The Spanish Law establishes a Special Regime for companies with a share capital of at least EUR 5 million, under which the Corporate Tax rate is 0%. This Special Regime is called SOCIMI and it has its own regulation.
This is an optional regime. The option to be subject to the SOCIMI regime must be agreed by the General Shareholders Meeting and must be communicated to the Tax Agency Authorities corresponding to the company's tax domicile, before the last three months prior to the conclusion of the relevant tax period.
• The main corporate purpose of SOCIMI has to be the acquisition and development of urban real estate assets for lease or the holding of shares in the share capital of other companies, resident or not in Spain, whose main corporate purpose is the acquisition of urban real estate assets for lease with the same benefits distribution policy than the SOCIMI.
However, SOCIMIs might perform other accessory activities (which represent less than 20% of the company's incomes in each tax period).
• In general terms SOCIMIs must invest at least 80% of their assets in leasable urban properties or land plots acquired for the development of leasable urban properties.
The properties (or shares) which integrate the assets must remain leased for at least three years, including any time when they may have been offered for lease, with a maximum of one year.
Trade requirements to be accepted for SOCIMI:
• Shares in a SOCIMI must be admitted to trading in a regulated market.
• The minimum share capital of a SOCIMI company is €5 million.
• There can be only one class of shares and they must be nominative.

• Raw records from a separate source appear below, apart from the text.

/-- A write of bytes of one GLOB line at a die's L2 (R201): CORE path by a group (some gid), or an engine. None where the line must first be
granted, or the log says to wait. The bytes written are what `f` makes of the line; a line in host memory or of host bias is written at the L3 (R208, R213). -/
def State.storeLine (st : State) (die cl unit c line cls : Nat) (by_ : Option Nat) (tracked host : Bool) (rank : Option Nat) (atomic : Bool)
    (f : Nat → Nat × Nat) : Option (Nat × State) :=
  let old := st.read line 128
  let (mask, v) := f old
  if host then
    let hs := halvesOf mask
    if st.l3Write line hs then (st.l3Gate true tracked die hs line).map fun st =>
      let done := { (st.write line 128 mask v).markU line mask tracked with l3 := st.touchL3 line true }
      (old, match by_ with
        | some gid => if atomic then done.markShared gid else done
        | none => done)
    else none
  else
    let st := st.meetL2 die line c
    match mget (st.die die).l2 line with
    | none => none
    | some l =>
      let base := match by_ with
        | some gid => (st.core (gCore gid)).pts
        | none => (st.die die).floor
      let w := smax base (tAdd l.rts 1)
      if !st.mayWrite die line w then none else
      match st.home c cl unit (if atomic then 2 else 1) w l.wts l.nread tracked with
      | none => none
      | some (st, w) =>
        let st := (st.write line 128 mask v).markU line mask tracked
        let st := st.updDie die fun d => { d.raise w with l2 := mset d.l2 line { l.touch rank c with wts := w, rts := w, dirty := true, nread := 0 } }
        match by_ with
        | none => some (old, st.passLine die line)
        | some gid =>
          let core := gCore gid
          let st := st.updCore core fun k => { k with pts := smax k.pts w }
          if cls = 0 then
            some (old, (st.writeL1 core line c rank { data := BitVec.ofNat 1024 (st.read line 128), wts := w, rts := w }).passLine die line)
          else some (old, (st.updCore core fun k => { k with l1 := merase k.l1 line }).passLine die line)

end Sys2Proof.Machine
end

• The company must include "SOCIMI, S.A." or ' Sociedad Cotizada de Inversión en el Mercado Inmobiliario, Sociedad Anónima', in its company name.
Payment of dividends:
• SOCIMIs are obliged to distribute and pay dividends to their shareholders.
TAXATION OF SOCIMI
- Corporate Income Tax rate of 0% with certain exceptions.
- Negative taxable bases compensation does not apply to SOCIMIs.

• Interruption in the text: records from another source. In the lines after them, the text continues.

/-- A deferred trap for a group that may be saved. -/
def State.deferAt (st : State) (gid w : Nat) (t : Trap) : State :=
  st.postAt gid w { trap := { t with detail := if t.cause = .dieLost then t.detail else t.detail ||| 1 }, kind := .deferred, acc := true, slot := 4 }

/-- The page-fault service called for a group's access stream, with the trap that a decline raises. -/
def State.askPage (st : State) (c gid page : Nat) (t : Trap) : Served :=
  st.pageFault c (.stream gid true) page t.detail ((mget st.groups gid).map (fun g => (st.wgOf g).serial) |>.getD 0) t.addr

/-- A line of a store put into its quad's spillway, where there is room (R160). The answer says whether it is settled. -/
def State.spillIn (st : State) (c gid : Nat) (a : Access) (l : LineReq) : State × Bool :=
  let q := quadOf gid
  if 64 ≤ (st.spillway q).length then (st, false)
  else
    let e : Spill := { ctx := c, group := gid, wg := ((mget st.groups gid).map (·.wg)).getD 0, access := { a with lines := [l] } }
    ({ st with spillways := mset st.spillways q (st.spillway q ++ [e]) }, true)

/-- An untranslated line of a store put into its quad's spillway, as far as there is room; a declined page discards it, with the deferred
trap (R159, R160, R162). The answer says whether it is settled. -/
def State.spillLine (st : State) (c gid : Nat) (a : Access) (l : LineReq) (t : Trap) : State × Bool :=
  let r := st.askPage c gid (l.va / 2 ^ 16 % 2 ^ 36) t
  if r.declined then (r.st.defer gid { t with addr := l.va }, true) else r.st.spillIn c gid a l

/-- The untranslated lines of a store, ascending, into the spillway; what does not fit stays with the access (R160). -/
def State.spillLines (st : State) (c gid : Nat) (a : Access) (ms : List (LineReq × Nat × Trap)) : State × List LineReq :=
  ms.foldl (fun (acc : State × List LineReq) m =>
    if acc.2 ≠ [] then (acc.1, acc.2 ++ [{ m.1 with spilled := true }])
    else
      let r := acc.1.spillLine c gid a m.1 m.2.2
      (r.1, if r.2 then [] else [{ m.1 with spilled := true }])) (st, [])

/-! Guards on the access side (R88, R89). -/

/-- A guarded command paired with its resolution: resolved with a value, or waiting; none where eight already wait. Once the compute stream has ended no
command waits, so that the stall of a ninth never meets that end (R88, R114). -/
def Group.pair (g : Group) (slot id : Nat) : Option (Group × Option Bool) :=
  let s := mgetD g.guards slot {}
  match s.res with
  | r :: rest => some ({ g with guards := mput g.guards slot { s with res := rest } {} }, some r)
  | [] =>
    if g.cend then some (g, some false)
    else if 8 ≤ s.cmds.length then none
    else some ({ g with guards := mput g.guards slot { s with cmds := s.cmds ++ [id] } {} }, none)

/-! Issue. -/

/-- The LQ reservation of a load (R141): one, and none once the compute stream has ended. -/
def Group.reserveLq (g : Group) (lq : Option Nat) (id : Nat) : Group :=
  match lq with
  | some n => if g.cend || (g.getLq n).any fun e => !e.ready && decide (e.resv = id) then g else g.putLq n (g.getLq n ++ [{ ready := false, resv := id }])
  | none => g

/-- An access holds its LQ reservation. -/
def Group.reserved (g : Group) (a : Access) : Bool := a.lq.any fun n => (g.getLq n).any fun e => !e.ready && decide (e.resv = a.id)

/-- An LQ has no room for another reservation (R141). -/
def Group.lqFull (g : Group) (lq : Option Nat) : Bool :=
  match lq with
  | some n => !g.cend && decide (2 ≤ (g.getLq n).length)
  | none => false

/-- The write-back entry of an access that writes an A register (R143). -/
def Group.reserveA (g : Group) (a : Access) : Group :=
  match a.kind with
  | .lda _ | .atoma => { g with wbA := g.wbA ++ [{ dest := if a.areg = 0 then .none else .a a.areg, id := a.id }] }
  | _ => g

/-- An access put behind the group's others in the memory unit. -/
def Group.enqueue (g : Group) (a : Access) : Group := { g with memq := g.memq ++ [a], nextId := a.id + 1 }

/-- STAT.OOB raised for a group where an element was out of bounds (R130, R255). -/
def State.flagOob (st : State) (gid : Nat) (oob : Bool) : State := if oob then st.updGroup gid fun g => g.raise fOOB else st

/-- An access joins the memory unit: its queue entries popped, its LQ entry and write-back entry reserved. -/
def State.joined (st : State) (gid : Nat) (a : Access) (pops : Group → Group) (wb : Bool) : State :=
  st.updGroup gid fun g =>
    let g := ((pops g).reserveLq a.lq a.id).enqueue a
    if wb then g.reserveA a else g

/-- The group with an access's lines given; one that has none left is done with (R159). -/
def Group.setLines (g : Group) (id : Nat) (ls : List LineReq) : Group :=
  if ls = [] then { g with memq := g.memq.filter fun b => decide (b.id ≠ id) }
  else { g with memq := g.memq.map fun b => if b.id = id then { b with lines := ls } else b }

/-- A store joins the memory unit with its untranslated lines in the spillway: those that find room settle there, the rest stay with it and hold the
stream (R159, R160). -/
def State.joinedSpilling (st : State) (gid c : Nat) (a : Access) (pops : Group → Group) (wb : Bool) (good : List LineReq) (ms : List (LineReq × Nat × Trap)) : State :=
  let (st, rest) := (st.joined gid a pops wb).spillLines c gid a ms
  st.updGroup gid fun g => { g.setLines a.id (good ++ rest) with spilling := decide (rest ≠ []) }

/-- A checked unguarded access issued (R158, R159): it traps, is held at the instruction for a page, or joins the memory unit with its
untranslated stores in the spillway. `pops` takes the queue entries it names. -/
def State.issueLines (st : State) (gid c : Nat) (a : Access) (pops : Group → Group) (wb : Bool) : IEff :=
  let (n, rd, wr) := kindNeed a.kind
  let k := st.checkLines c (.stream gid true) a.esize n rd wr a.lines
  if k.wait then .hold k.st
  else if a.kind = .pref then .done (k.st.joined gid { a with lines := k.good } pops wb)
  else match k.trap with
  | some t => .trap t k.st
  | none =>
    match k.missing with
    | [] => .done (k.st.joined gid { a with lines := k.good } pops wb)
    | (_, page, t) :: _ =>
      if a.returns then
        let r := k.st.askPage c gid page t
        if r.declined then .trap { t with declined := true } r.st
        else .hold (r.st.updGroup gid fun g => { g with await := .paged page t })
      else .done (k.st.joinedSpilling gid c a pops wb k.good k.missing)

/-- An access issued, guarded or not (R89, R157, R158): a guarded one is translated only when it has resolved true; one that resolves false is
discarded, its queue entries popped. -/
def State.issueMem (st : State) (gid : Nat) (g : Group) (a : Access) (pops : Group → Group) (wb oob : Bool) : IEff :=
  let c := st.ctxOf g
  let flag := fun (q : IEff) => match q with
    | .done st => .done (st.flagOob gid oob)
    | q => q
  match a.guard with
  | none => flag (st.issueLines gid c a pops wb)
  | some slot =>
    match g.pair slot a.id with
    | none => .hold st
    | some (g, some false) => flag (.done (st.putGroup gid { pops g with nextId := a.id + 1 }))
    | some (g, r) =>
      let a := { a with resolved := r.isSome, checked := false }
      let g := (pops g).enqueue a
      flag (.done (st.putGroup gid (if wb then g.reserveA a else g)))

/-- The declared distance of an access (R133): Dn, or DDIST for D0. -/
def Group.dist (g : Group) (d : BitVec 1024) (dreg : Nat) : Option Nat :=
  if dreg ≠ 0 then some (g.getD dreg).toNat else if vDdist d ≠ 0 then some (vDdist d) else none

/-- The class of an access before the page raises it: 0 NORMAL, 1 BYPASS, 2 STREAM (R131). -/
def accClass (d : BitVec 1024) (c : Nat) : Nat := if c ≠ 0 then c - 1 else vClass d

/-- The fields of an AM word every access shares (R155). -/
structure Am where
  slot : Nat
  cb : Nat
  dreg : Nat
  guard : Option Nat
  cls : Nat

/-- The AM fields of a word. -/
def amOf (v a : BitVec 5) (d g : BitVec 3) (e : BitVec 1) (c : BitVec 2) : Am :=
  { slot := v.toNat, cb := a.toNat, dreg := d.toNat, guard := if e = 1#1 then some g.toNat else none, cls := c.toNat }

/-- An access from its view and its parts (R129): the view's traps, then the bounds; `k` makes the rest of the issue, and `wr` says that it writes. -/
def State.through (st : State) (g : Group) (view : Trap ⊕ BitVec 1024) (after : BitVec 1024 → Option Trap)
    (parts : BitVec 1024 → List Part) (wr : Bool) (k : BitVec 1024 → List Hit → Bool → IEff) : IEff :=
  match view with
  | .inl t => .trap t st
  | .inr d =>
    match after d with
    | some t => .trap t st
    | none => match st.reach g d (parts d) with
      | .trap t => .trap (if wr then t.asWrite else t) st
      | .ok hits oob => k d hits oob

/-- An access through the view that a slot holds. -/
def State.viaView (st : State) (g : Group) (slot cb : Nat) (after : BitVec 1024 → Option Trap)
    (parts : BitVec 1024 → List Part) (wr : Bool) (k : BitVec 1024 → List Hit → Bool → IEff) : IEff :=
  st.through g ((st.wgOf g).checkedView slot cb) after parts wr k

/-- The access record of an AM instruction. -/
def mkAccess (g : Group) (d : BitVec 1024) (m : Am) (kind : AKind) (lq : Option Nat) (areg : Nat) (lines : List LineReq) : Access :=
  { id := g.nextId, kind := kind, esize := vEsize d, slot := m.slot, lines := lines, lq := lq, areg := areg, guard := m.guard, pc := g.apc, icnt := if g.outside then 2 ^ 37 else g.icntA
    dist := g.dist d m.dreg, coord := g.coords d m.cb }

/-- The line requests of an access through a view. -/
def State.viewLines (st : State) (gid : Nat) (g : Group) (d : BitVec 1024) (cls : Nat) (hits : List Hit) : List LineReq :=
  lineReqs (decide (vSpace d = 0)) cls (vEsize d) false hits fun h => st.spaceFlat gid g (vSpace d) h.part.thread h.addr

/-- The line requests of an atomic through a view. -/
def State.atomLines (st : State) (gid : Nat) (g : Group) (d : BitVec 1024) (hits : List Hit) : List LineReq :=
  lineReqs (decide (vSpace d = 0)) (vClass d) (vEsize d) true hits fun h => st.spaceFlat gid g (vSpace d) h.part.thread h.addr

/-- Every element position of a tile, for a load or a prefetch (R129). -/
def wholeTile (d : BitVec 1024) (c : List Int) : List Part := tileParts d c (fun _ => true) (fun _ => 0) fun _ => 0

/-- A store's view must not be RONLY (R155). -/
def ronly (d : BitVec 1024) : Option Trap := if vRonly d then some { cause := .prot, detail := trDetail false 0 0 false true false false } else none

/-- The PROT of a write of elements through a RONLY view, with its address (R155, R337). -/
def ronlyAt (d : BitVec 1024) (parts : List Part) : Option Trap := (ronly d).map fun t => { t with addr := lowByte d parts }

/-- The threads of a single element whose A register is poisoned (R414). -/
def Group.badA (g : Group) (r : Nat) : Mask := if pkA r ∈ g.poison then 1#32 else 0#32

/-- A tile loaded into one LQ entry through a view (R155). -/
def State.tileLoad (st : State) (gid : Nat) (gr : Group) (m : Am) (q : Nat) (view : Trap ⊕ BitVec 1024) : IEff :=
  st.through gr view (fun _ => none) (fun dv => wholeTile dv (gr.coords dv m.cb)) false fun dv hits oob =>
    if m.guard.isNone && gr.lqFull (some q) then .hold st
    else st.issueMem gid gr (mkAccess gr dv m .load (some q) 0 (st.viewLines gid gr dv (accClass dv m.cls) hits)) id false oob

/-- LDT: a tile into one LQ entry (R155). -/
def execLdt (s : BitVec 1) (q : BitVec 3) (v a : BitVec 5) (d g : BitVec 3) (e : BitVec 1) (c : BitVec 2) (st : State) : Ans :=
  issueA st s { legal := decide (q.toNat < 4) && guardOk g e } fun st gr =>
    let m := amOf v a d g e c
    st.tileLoad st.issuer.group gr m q.toNat ((st.wgOf gr).checkedView m.slot m.cb)

/-- PREF: the lines of a tile, nothing returned (R157). After the view and slot checks it takes no trap: what is out of bounds is skipped, under STRICT too,
without which STAT.OOB is set (R130). -/
def execPref (s : BitVec 1) (v a : BitVec 5) (d g : BitVec 3) (e : BitVec 1) (c : BitVec 2) (st : State) : Ans :=
  issueA st s { legal := guardOk g e } fun st gr =>
    let m := amOf v a d g e c
    let gid := st.issuer.group
    match (st.wgOf gr).checkedView m.slot m.cb with
    | .inl t => .trap t st
    | .inr dv =>
      let parts := wholeTile dv (gr.coords dv m.cb)
      let oob := !vStrict dv && parts.any fun p => (oobDim dv p.coord).isSome
      st.issueMem gid gr (mkAccess gr dv m .pref none 0 (st.viewLines gid gr dv (accClass dv m.cls) (prefHits dv parts))) id false oob

/-- An empty XQ or SQ, or a head still reserved, at the access side (R141). -/
def emptyQ (g : Group) (l : List QEntry) (n : Nat) (st : State) : Option IEff :=
  if l.length < n then (if g.cend then some (.trap { cause := .queueError } st) else some (.hold st))
  else if (l.take n).any fun e => !e.ready then some (.hold st) else none

/-- The byte that enables thread t's word of an entry is set (R142). -/
def QEntry.threadOn (e : QEntry) (t : Nat) : Bool := e.en.getLsbD (8 * t)

/-- LDG: a gather by the XQ head (R155, R156). -/
def execLdg (s : BitVec 1) (q : BitVec 3) (v a : BitVec 5) (d g : BitVec 3) (e : BitVec 1) (c : BitVec 2) (st : State) : Ans :=
  issueA st s { legal := decide (q.toNat < 4) && guardOk g e } fun st gr =>
    let m := amOf v a d g e c
    let gid := st.issuer.group
    let lq := some q.toNat
    match (st.wgOf gr).checkedView m.slot m.cb with
    | .inl t => .trap t st
    | .inr dv =>
      match emptyQ gr gr.xq 1 st with
      | some r => r
      | none =>
        let x := gr.xq.headD {}
        match st.reach gr dv (gatherParts dv (gr.coords dv m.cb) x.data x.threadOn fun _ => 0) with
        | .trap t => .trap t st
        | .ok hits oob =>
          if m.guard.isNone && gr.lqFull lq then .hold st
          else st.issueMem gid gr (mkAccess gr dv m .gather lq 0 (st.viewLines gid gr dv (accClass dv m.cls) hits)) (fun g => { g with xq := g.xq.drop 1 }) false oob

/-- The one element at the coordinates (R155): through PRIV, of thread 0's slice. -/
def onePart (g : Group) (d : BitVec 1024) (cb val val2 : Nat) : List Part := [{ p := 0, coord := g.coords d cb, val := val, val2 := val2 }]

- Special Levy on dividends: the SOCIMI is subject to a special levy of 19% on dividends distributed to Qualified Shareholders (those whose interest in the entity's share capital is equal to, or greater than 5%), when such dividends are exempted or are taxed at a rate lower than 10% (provided that the shareholder who collects the dividend is not an entity to which the SOCIMI Law applies) with certain exceptions.
TAXATION OF SHAREHOLDERS
1. Dividends distributed charged to profits or reserves are treated as follows, when the recipient is a payer of:
- Corporate Tax and Non-Resident Tax with Permanent Establishment: The deduction for avoiding double taxation (article 21 of the Corporate Income Tax Law) does not apply.
- Non-Resident Tax without Permanent Establishment: The dividends received are taxed unless the requirements provided in article 14 of the Non-Residents Personal Income Tax Law are met.

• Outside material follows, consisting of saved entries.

-- ==== Sys2Proof/Machine/Lifecycle.lean ====
section
/-! DEFINITION. The ends of things: barrier episodes, the end of a compute stream, groups leaving their pipes, workgroups retiring and grids
completing (R52, R68 to R72, R114, R262, R263). -/

namespace Sys2Proof.Machine

/-! Barriers (R69, R70). -/

/-- A group of a workgroup no longer counts as live: it has left, or every present thread has exited (R69). -/
def State.memberGone (st : State) (w gi : Nat) : Bool :=
  match (st.groupsOf w).find? fun e => decide (e.2.gi = gi) && !e.2.saver with
  | some e => e.2.cend
  | none => true

/-- Every split of a group that waits in one way goes on in another (R69). -/
def Group.release (g : Group) (old new : SWait) : Group :=
  let f := fun (s : Split) => if s.wait = old then { s with wait := new } else s
  { g with splits := mmap g.splits fun _ s => f s, handler := g.handler.map f }

/-- The workgroup's barrier after an arrival or an exit: complete, or idle again after a broken episode, once every member has arrived or
exited (R69). -/
def State.barCheck (st : State) (w : Nat) : State :=
  match mget st.workgroups w with
  | none => st
  | some wg =>
    match wg.barMask with
    | none => st
    | some m =>
      if (List.range 16).all fun i => !m.getLsbD i || wg.barArrived.getLsbD i || st.memberGone w i then
        let st := st.updWg w fun x => { x with barMask := none, barArrived := 0, barBroken := false }
        if wg.barBroken then st
        else { st with groups := mmap st.groups fun _ g => if g.wg = w then g.release .bar (.freed 0) else g }
      else st

/-- The group's barrier after an arrival or an exit (R69). -/
def Group.syncsCheck (g : Group) : Group :=
  match g.syncsMask with
  | none => g
  | some m =>
    if m &&& ~~~(g.syncsArrived ||| g.exited) = 0 then
      let b := g.syncsBroken
      let g := { g with syncsMask := none, syncsArrived := 0, syncsBroken := false }
      if b then g else g.release .syncs (.freed 1)
    else g

/-- Every live group of a COOP grid has arrived at GBAR: the hub barrier unit releases them (R70, R100). -/
def State.gbarCheck (st : State) (gk : Nat) : State :=
  match mget st.grids gk with
  | none => st
  | some gr =>
    if gr.gbar = [] then st else
      let mine := st.groups.filter fun e => decide (gridKey (st.wgOf e.2).ctx (st.wgOf e.2).grid = gk) && !e.2.saver
      let here := st.workgroups.all fun e => !decide (gridKey e.2.ctx e.2.grid = gk) || (decide (e.2.state = .placed) && !e.2.parked)
      if !gr.broken && here && mine.all fun e => e.2.cend || decide (e.1 ∈ gr.gbar) then
        let st := st.updGrid gk fun x => { x with gbar := [] }
        { st with groups := mmap st.groups fun i g => if i ∈ gr.gbar then g.release .gbar (.freed 2) else g }
      else st

/-! Ends. -/

/-- A command named by its number, resolved true or discarded (R88, R89): an access or an engine command of the group. -/
def State.resolve (st : State) (gid id : Nat) (b : Bool) : State :=
  let st := st.updGroup gid fun g =>
    if b then { g with memq := g.memq.map fun a => if a.id = id then { a with resolved := true } else a }
    else { g with memq := g.memq.filter fun a => decide (a.id ≠ id)
                  wbA := g.wbA.filter fun e => !(decide (e.id = id) && g.memq.any fun a => decide (a.id = id)) }
  let f := fun (q : List EngCmd) =>
    if b then q.map fun e => if e.group = gid ∧ e.guard = some id then { e with resolved := true } else e
    else q.filter fun e => !(decide (e.group = gid) && decide (e.guard = some id))
  st.updCluster (gCluster gid) fun k => { k with copyQ := f k.copyQ, fabQ := f k.fabQ }

/-- The group's compute stream has ended: unresolved guarded commands resolve false, LQ entries still to arrive are discarded (R114); resolutions already
given wait for the commands they are for (R88). -/
def State.computeEnd (st : State) (gid : Nat) : State :=
  match mget st.groups gid with
  | none => st
  | some g =>
    let ids := g.guards.flatMap fun e => e.2.cmds
    let st := ids.foldl (fun s i => s.resolve gid i false) st
    st.updGroup gid fun g => { g with
      guards := g.guards.filterMap fun e => if e.2.res = [] then none else some (e.1, { e.2 with cmds := [] })
      lq := g.lq.map fun e => (e.1, e.2.filter fun q => q.ready) }

/-- The group has left nothing to do (R114): both streams ended, no handler, no access outstanding, and its engines have taken every command it issued:
the copy and fabric engines have begun them. -/
def State.groupDone (st : State) (gid : Nat) (g : Group) : Bool :=
  let k := st.cluster (gCluster gid)
  g.cend && g.aend && !g.tlevel && g.entering.isNone && g.memq.isEmpty
    && (k.copyQ ++ k.fabQ).all (fun e => decide (e.group ≠ gid) || decide (e.wg ≠ g.wg) || e.started)
    && (st.spillway (quadOf gid)).all (fun e => decide (e.group ≠ gid) || decide (e.wg ≠ g.wg))

/-- A place written by an operation that has read poison is poisoned (R414). -/
def State.soil (st : State) (bad : Bool) (a : Nat) : State := if bad then st.poison a else st

/-- The buffered entries for a workgroup's own spaces applied at its end, in kept order (R263). -/
def State.applyEarly (st : State) (es : List AtomEntry) : State :=
  es.foldl (fun s e => (s.writeAll e.addr e.esize (atomNew e.op e.esize (s.read e.addr e.esize) e.val 0)).soil (e.bad || s.poisonedAt e.addr e.esize) e.addr) st

/-- A grid that has ended and owes nothing more is gone; a list grid first owes its DONE addition (R79). -/
def State.dropGrid (st : State) (gk : Nat) : State :=
  match mget st.grids gk with
  | some g => if g.ended && decide (g.doneAt = 0) then { st with grids := merase st.grids gk } else st
  | none => st

/-- A grid's completion (R52, R107): its RETIRE record, its chunks back in the pool (R262), and its parent's waits in JOINC. -/
def State.gridEnd (st : State) (gk : Nat) : State :=
  match mget st.grids gk with
  | none => st
  | some g =>
    let st := st.trace 0 2 (some g.ctx) 0 (g.tag + g.gid * 2 ^ 64)
    let st := st.updGrid gk fun x => { x with ended := true, chunks := 0 }
    let st := match g.parent with
      | none => st
      | some w =>
        let st := st.updWg w fun x => { x with children := x.children.filter fun i => decide (i ≠ g.gid) }
        let left := (mgetD st.workgroups w { ctx := 0, grid := 0 }).children
        { st with groups := mmap st.groups fun _ q => if q.wg = w then
            (let q := q.release (.joinOne g.gid) (.freed 5)
             if left = [] then q.release .joinAll (.freed 5) else q) else q }
    st.dropGrid gk

/-- The workgroups of a grid, retired ones included, are all there are: X·Y·Z (R52). -/
def Grid.total (g : Grid) : Nat := g.desc.x * g.desc.y * g.desc.z

/-- No engine works for a workgroup any more: no command of it is queued and no matrix entry of it stands. -/
def State.enginesDone (st : State) (w : Nat) : Bool :=
  st.clusters.all fun k => (k.2.copyQ ++ k.2.fabQ).all (fun e => decide (e.wg ≠ w)) && k.2.res.all fun e => decide (e.wg ≠ w)

/-- A workgroup retires once its groups have left and its child grids have completed (R52, R72), and, as its allocations are still in use till then and its
grid's DONE comes after every event of the grid (R79, R184), the engines have finished what it gave them (DEDUCED: log entry 81). Its own buffered atomics are
applied and its allocations freed; with the last one its grid ends, unless buffered atomics are still to apply or the grid is broken (R263, R417). -/
def State.retireWg (fuel : Nat) (st : State) (w : Nat) : State :=
  match fuel with
  | 0 => st
  | n + 1 =>
    match mget st.workgroups w with
    | none => st
    | some wg =>
      if (st.groupsOf w).isEmpty && wg.children.isEmpty && decide (wg.state = .placed) && wg.saved.isEmpty && !wg.parked && st.enginesDone w then
        let gk := gridKey wg.ctx wg.grid
        let st := st.applyEarly (wg.abuf.filter fun e => e.early)
        let late := wg.abuf.filter fun e => !e.early
        let st := { st with workgroups := merase st.workgroups w }
        let st := st.updGrid gk fun g => { g with
          retired := g.retired + 1, chunks := g.chunks + wg.abufChunks
          pendAtoms := if late = [] then g.pendAtoms else mset g.pendAtoms wg.lin (wg.serial, late) }
        match mget st.grids gk with
        | none => st
        | some g =>
          if g.retired = g.total ∧ g.pendAtoms = [] ∧ !g.broken then
            let st := st.gridEnd gk
            match g.parent with
            | some p => st.retireWg n p
            | none => st
          else st
      else st

/-- A group off its pipe: the flags of passes that have not reached it are gone with its STAT (R255). -/
def State.leavePipe (st : State) (gid : Nat) : State :=
  ({ st with groups := merase st.groups gid }).updCluster (gCluster gid) fun k => { k with mflags := k.mflags.filter fun f => decide (f.group ≠ gid) }

/-- A group that has nothing more to do leaves its pipe, and its workgroup may retire (R114, R52). -/
def State.settle (st : State) (gid : Nat) : State :=
  match mget st.groups gid with
  | none => st
  | some g => if !g.saver && st.groupDone gid g then (st.leavePipe gid).retireWg 12 g.wg else st

/-- What an engine has done for a group of a workgroup may let the group leave, and the workgroup retire. -/
def State.settleWg (st : State) (gid w : Nat) : State := (st.settle gid).retireWg 12 w

end Sys2Proof.Machine
end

2. Capital Gains obtained in selling of the shares in companies which have opted for this regime are treated as follows, when the recipient is a payer of:
- Corporate Tax and Non-Resident Tax with Permanent Establishment: The deduction for avoiding double taxation (article 21 of the Corporate Income Tax Law) does not apply in most cases.
- Personal Income Tax: the capital gain or loss will be determined in accordance to the Personal Income Tax Law.
- Non-Resident Tax without Permanent Establishment: The exemption provided for in article 14 of the Non-Residents Personal Income Tax Law does not apply when the shareholder holds at least 5% of the share capital.
3. Any shareholder whose holding in the company's equity is equal to or more than 5% and who receives dividends or shares in profits for which it pays tax at a tax rate of at least 10%, will be obliged to notify this circumstance to the company within ten days of the day following the day when they are paid. In case this notice is not made, it would be understood that the above-mentioned requirement (10% taxation) is not met.